_WHAT TO DO_.
The lines from the top of the listing through the one containing "l).readData k = s.readData k := rfl" are to be retyped exactly, with no other lines.

_EXERCISE MATERIAL_.
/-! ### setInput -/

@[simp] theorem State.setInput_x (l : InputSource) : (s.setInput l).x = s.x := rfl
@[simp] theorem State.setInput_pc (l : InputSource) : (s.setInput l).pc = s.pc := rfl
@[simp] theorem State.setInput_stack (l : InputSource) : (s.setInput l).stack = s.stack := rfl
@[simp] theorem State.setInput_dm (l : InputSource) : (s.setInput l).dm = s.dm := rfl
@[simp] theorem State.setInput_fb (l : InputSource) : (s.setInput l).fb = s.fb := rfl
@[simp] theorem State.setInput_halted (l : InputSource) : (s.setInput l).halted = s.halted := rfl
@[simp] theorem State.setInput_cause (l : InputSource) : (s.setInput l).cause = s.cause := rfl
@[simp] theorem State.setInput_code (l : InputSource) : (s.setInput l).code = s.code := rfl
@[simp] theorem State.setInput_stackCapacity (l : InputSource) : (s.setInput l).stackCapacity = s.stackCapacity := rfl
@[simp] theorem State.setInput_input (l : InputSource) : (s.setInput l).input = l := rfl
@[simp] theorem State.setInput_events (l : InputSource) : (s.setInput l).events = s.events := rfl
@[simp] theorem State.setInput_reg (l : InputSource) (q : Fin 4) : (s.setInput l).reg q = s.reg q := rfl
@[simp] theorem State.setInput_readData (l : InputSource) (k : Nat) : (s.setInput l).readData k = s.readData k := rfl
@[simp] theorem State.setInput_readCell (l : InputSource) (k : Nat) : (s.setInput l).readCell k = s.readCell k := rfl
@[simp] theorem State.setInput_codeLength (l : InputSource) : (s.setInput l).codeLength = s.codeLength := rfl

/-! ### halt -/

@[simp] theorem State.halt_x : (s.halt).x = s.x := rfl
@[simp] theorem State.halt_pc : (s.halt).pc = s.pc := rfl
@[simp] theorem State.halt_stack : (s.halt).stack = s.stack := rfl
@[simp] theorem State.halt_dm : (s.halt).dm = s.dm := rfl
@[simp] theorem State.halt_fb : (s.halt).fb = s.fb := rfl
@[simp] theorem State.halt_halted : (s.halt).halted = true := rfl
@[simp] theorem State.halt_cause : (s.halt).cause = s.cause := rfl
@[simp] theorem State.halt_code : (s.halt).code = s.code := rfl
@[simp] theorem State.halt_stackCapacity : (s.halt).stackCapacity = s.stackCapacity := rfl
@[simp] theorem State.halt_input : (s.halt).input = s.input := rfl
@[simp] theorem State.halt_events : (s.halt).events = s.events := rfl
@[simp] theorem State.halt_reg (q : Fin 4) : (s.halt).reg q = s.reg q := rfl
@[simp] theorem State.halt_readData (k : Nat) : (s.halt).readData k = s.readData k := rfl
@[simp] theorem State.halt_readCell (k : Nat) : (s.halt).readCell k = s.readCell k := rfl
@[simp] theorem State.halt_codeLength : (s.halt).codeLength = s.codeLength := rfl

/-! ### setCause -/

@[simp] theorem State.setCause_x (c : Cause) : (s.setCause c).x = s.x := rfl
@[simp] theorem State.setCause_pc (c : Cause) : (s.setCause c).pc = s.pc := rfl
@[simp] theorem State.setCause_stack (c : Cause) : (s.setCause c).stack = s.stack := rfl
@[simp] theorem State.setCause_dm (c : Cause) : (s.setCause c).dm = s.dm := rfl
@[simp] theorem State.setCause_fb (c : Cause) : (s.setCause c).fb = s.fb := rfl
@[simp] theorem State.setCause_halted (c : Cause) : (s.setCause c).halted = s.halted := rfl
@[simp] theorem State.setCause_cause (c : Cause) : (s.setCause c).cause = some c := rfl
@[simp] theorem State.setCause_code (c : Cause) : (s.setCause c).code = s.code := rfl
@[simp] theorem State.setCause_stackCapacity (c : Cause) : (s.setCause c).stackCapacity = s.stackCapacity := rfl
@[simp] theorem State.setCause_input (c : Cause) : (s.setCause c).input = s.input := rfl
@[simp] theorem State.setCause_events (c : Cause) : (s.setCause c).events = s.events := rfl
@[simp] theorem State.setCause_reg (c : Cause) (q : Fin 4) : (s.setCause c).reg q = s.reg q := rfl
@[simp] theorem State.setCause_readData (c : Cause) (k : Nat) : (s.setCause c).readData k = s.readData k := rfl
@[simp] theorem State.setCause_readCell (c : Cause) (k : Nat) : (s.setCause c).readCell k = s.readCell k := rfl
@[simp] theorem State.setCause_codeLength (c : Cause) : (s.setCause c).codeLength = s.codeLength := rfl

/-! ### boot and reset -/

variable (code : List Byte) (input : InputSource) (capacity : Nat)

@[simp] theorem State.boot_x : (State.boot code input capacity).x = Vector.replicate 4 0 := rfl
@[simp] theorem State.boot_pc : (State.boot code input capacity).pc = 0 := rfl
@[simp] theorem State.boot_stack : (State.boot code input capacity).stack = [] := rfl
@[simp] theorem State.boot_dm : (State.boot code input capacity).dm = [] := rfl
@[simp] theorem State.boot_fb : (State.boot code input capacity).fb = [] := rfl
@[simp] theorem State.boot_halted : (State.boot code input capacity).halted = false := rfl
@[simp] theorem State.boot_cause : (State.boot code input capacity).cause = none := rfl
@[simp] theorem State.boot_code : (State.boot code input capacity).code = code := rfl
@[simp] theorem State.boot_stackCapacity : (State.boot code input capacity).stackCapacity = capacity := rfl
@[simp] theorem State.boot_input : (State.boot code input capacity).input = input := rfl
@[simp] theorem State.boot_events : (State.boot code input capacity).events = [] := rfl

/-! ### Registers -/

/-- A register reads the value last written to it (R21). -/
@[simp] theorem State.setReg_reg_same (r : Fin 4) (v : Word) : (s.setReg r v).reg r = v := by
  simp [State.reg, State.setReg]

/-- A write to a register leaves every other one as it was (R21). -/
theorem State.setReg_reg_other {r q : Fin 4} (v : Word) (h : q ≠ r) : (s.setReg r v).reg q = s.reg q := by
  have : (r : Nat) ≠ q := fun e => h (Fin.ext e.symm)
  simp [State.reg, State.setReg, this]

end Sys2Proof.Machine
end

_EXERCISE RESULT_.
/-! ### setInput -/

@[simp] theorem State.setInput_x (l : InputSource) : (s.setInput l).x = s.x := rfl
@[simp] theorem State.setInput_pc (l : InputSource) : (s.setInput l).pc = s.pc := rfl
@[simp] theorem State.setInput_stack (l : InputSource) : (s.setInput l).stack = s.stack := rfl
@[simp] theorem State.setInput_dm (l : InputSource) : (s.setInput l).dm = s.dm := rfl
@[simp] theorem State.setInput_fb (l : InputSource) : (s.setInput l).fb = s.fb := rfl
@[simp] theorem State.setInput_halted (l : InputSource) : (s.setInput l).halted = s.halted := rfl
@[simp] theorem State.setInput_cause (l : InputSource) : (s.setInput l).cause = s.cause := rfl
@[simp] theorem State.setInput_code (l : InputSource) : (s.setInput l).code = s.code := rfl
@[simp] theorem State.setInput_stackCapacity (l : InputSource) : (s.setInput l).stackCapacity = s.stackCapacity := rfl
@[simp] theorem State.setInput_input (l : InputSource) : (s.setInput l).input = l := rfl
@[simp] theorem State.setInput_events (l : InputSource) : (s.setInput l).events = s.events := rfl
@[simp] theorem State.setInput_reg (l : InputSource) (q : Fin 4) : (s.setInput l).reg q = s.reg q := rfl
@[simp] theorem State.setInput_readData (l : InputSource) (k : Nat) : (s.setInput l).readData k = s.readData k := rfl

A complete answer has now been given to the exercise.